Exercise details :: Look below for the line that contains "CHALLENGE (R392). -/", then copy it and each following line exactly, through and including the line that contains "def State.dbgstat (s".

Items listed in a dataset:
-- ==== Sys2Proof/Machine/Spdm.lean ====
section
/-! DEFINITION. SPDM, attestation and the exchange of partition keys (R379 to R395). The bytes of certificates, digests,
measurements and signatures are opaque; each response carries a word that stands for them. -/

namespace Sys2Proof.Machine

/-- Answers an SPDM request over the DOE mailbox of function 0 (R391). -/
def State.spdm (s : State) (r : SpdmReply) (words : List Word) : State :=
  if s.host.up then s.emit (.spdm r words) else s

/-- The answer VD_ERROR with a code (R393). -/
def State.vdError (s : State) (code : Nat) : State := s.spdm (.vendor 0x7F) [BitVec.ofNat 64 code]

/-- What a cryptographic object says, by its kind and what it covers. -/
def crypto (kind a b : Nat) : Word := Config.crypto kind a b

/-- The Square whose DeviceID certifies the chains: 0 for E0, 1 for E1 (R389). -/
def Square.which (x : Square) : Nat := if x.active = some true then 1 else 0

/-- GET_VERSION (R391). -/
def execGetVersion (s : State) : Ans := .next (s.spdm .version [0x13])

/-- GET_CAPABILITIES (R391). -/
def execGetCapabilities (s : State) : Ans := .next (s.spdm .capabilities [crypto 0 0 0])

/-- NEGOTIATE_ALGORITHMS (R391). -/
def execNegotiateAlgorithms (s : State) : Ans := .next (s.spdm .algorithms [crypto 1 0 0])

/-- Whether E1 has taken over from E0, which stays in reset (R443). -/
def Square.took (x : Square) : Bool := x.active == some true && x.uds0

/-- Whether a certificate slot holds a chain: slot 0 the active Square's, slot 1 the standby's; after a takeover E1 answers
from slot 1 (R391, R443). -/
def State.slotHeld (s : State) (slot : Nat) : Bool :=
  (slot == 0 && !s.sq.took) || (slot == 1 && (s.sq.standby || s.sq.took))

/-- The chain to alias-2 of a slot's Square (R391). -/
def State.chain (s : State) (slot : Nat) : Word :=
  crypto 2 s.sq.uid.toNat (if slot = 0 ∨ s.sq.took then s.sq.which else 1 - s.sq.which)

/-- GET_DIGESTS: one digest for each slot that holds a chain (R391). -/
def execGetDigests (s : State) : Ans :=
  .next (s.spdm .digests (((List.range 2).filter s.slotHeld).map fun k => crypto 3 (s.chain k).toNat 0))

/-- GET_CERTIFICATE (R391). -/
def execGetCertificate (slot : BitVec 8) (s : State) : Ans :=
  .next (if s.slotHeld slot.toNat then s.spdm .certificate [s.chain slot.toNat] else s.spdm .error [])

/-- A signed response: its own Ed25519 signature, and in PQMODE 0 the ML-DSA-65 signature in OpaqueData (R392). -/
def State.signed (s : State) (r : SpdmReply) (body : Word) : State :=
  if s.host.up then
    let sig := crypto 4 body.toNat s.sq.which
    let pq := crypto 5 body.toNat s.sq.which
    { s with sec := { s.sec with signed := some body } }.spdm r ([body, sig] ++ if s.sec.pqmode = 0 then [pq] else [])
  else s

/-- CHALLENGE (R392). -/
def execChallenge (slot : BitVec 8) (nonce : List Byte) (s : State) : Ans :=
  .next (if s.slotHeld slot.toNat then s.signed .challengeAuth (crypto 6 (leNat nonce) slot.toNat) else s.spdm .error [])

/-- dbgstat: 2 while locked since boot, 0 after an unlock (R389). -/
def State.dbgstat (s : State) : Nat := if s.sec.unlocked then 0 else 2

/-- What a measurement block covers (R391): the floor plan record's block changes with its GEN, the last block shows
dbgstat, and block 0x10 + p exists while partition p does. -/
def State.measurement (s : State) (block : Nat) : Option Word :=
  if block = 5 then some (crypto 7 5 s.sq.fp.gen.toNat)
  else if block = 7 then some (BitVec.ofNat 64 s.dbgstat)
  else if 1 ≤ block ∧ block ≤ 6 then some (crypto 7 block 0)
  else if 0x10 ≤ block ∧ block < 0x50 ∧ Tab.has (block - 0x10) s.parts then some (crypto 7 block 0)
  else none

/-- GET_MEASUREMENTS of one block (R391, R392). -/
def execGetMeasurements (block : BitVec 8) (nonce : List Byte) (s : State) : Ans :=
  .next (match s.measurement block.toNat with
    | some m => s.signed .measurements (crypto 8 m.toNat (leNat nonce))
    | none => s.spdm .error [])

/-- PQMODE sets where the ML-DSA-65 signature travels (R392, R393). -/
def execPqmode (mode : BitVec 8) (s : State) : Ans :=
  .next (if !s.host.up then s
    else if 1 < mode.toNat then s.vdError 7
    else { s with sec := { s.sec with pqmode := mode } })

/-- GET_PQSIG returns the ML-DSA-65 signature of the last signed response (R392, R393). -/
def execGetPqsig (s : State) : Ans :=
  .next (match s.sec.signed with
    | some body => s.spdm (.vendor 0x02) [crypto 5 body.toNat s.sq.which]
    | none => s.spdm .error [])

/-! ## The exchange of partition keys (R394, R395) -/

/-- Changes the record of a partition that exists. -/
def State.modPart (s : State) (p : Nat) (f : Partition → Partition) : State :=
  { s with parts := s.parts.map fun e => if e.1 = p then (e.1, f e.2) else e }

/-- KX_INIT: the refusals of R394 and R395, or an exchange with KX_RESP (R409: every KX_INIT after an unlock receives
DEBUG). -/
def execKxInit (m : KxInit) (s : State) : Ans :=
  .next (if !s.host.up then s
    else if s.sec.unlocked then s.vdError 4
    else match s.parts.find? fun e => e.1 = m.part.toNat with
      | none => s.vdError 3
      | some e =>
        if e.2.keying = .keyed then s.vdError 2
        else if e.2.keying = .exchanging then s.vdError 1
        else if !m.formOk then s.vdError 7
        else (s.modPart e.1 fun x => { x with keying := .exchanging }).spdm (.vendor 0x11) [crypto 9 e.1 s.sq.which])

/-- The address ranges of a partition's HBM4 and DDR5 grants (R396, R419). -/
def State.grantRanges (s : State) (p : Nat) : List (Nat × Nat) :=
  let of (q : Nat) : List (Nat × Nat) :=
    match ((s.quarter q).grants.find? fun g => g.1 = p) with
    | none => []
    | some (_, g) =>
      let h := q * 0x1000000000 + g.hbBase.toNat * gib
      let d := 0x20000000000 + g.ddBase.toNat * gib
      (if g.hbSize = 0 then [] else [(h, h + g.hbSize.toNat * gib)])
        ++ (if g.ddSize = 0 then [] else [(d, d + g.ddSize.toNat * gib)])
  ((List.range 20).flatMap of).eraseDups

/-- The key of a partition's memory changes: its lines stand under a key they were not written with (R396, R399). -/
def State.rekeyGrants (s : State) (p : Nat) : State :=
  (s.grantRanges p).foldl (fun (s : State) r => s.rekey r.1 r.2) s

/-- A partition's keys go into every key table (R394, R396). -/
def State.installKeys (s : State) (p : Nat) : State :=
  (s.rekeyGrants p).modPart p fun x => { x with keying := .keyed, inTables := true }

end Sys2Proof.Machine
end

Solved problem ::
/-- CHALLENGE (R392). -/
def execChallenge (slot : BitVec 8) (nonce : List Byte) (s : State) : Ans :=
  .next (if s.slotHeld slot.toNat then s.signed .challengeAuth (crypto 6 (leNat nonce) slot.toNat) else s.spdm .error [])

/-- dbgstat: 2 while locked since boot, 0 after an unlock (R389). -/
def State.dbgstat (s : State) : Nat := if s.sec.unlocked then 0 else 2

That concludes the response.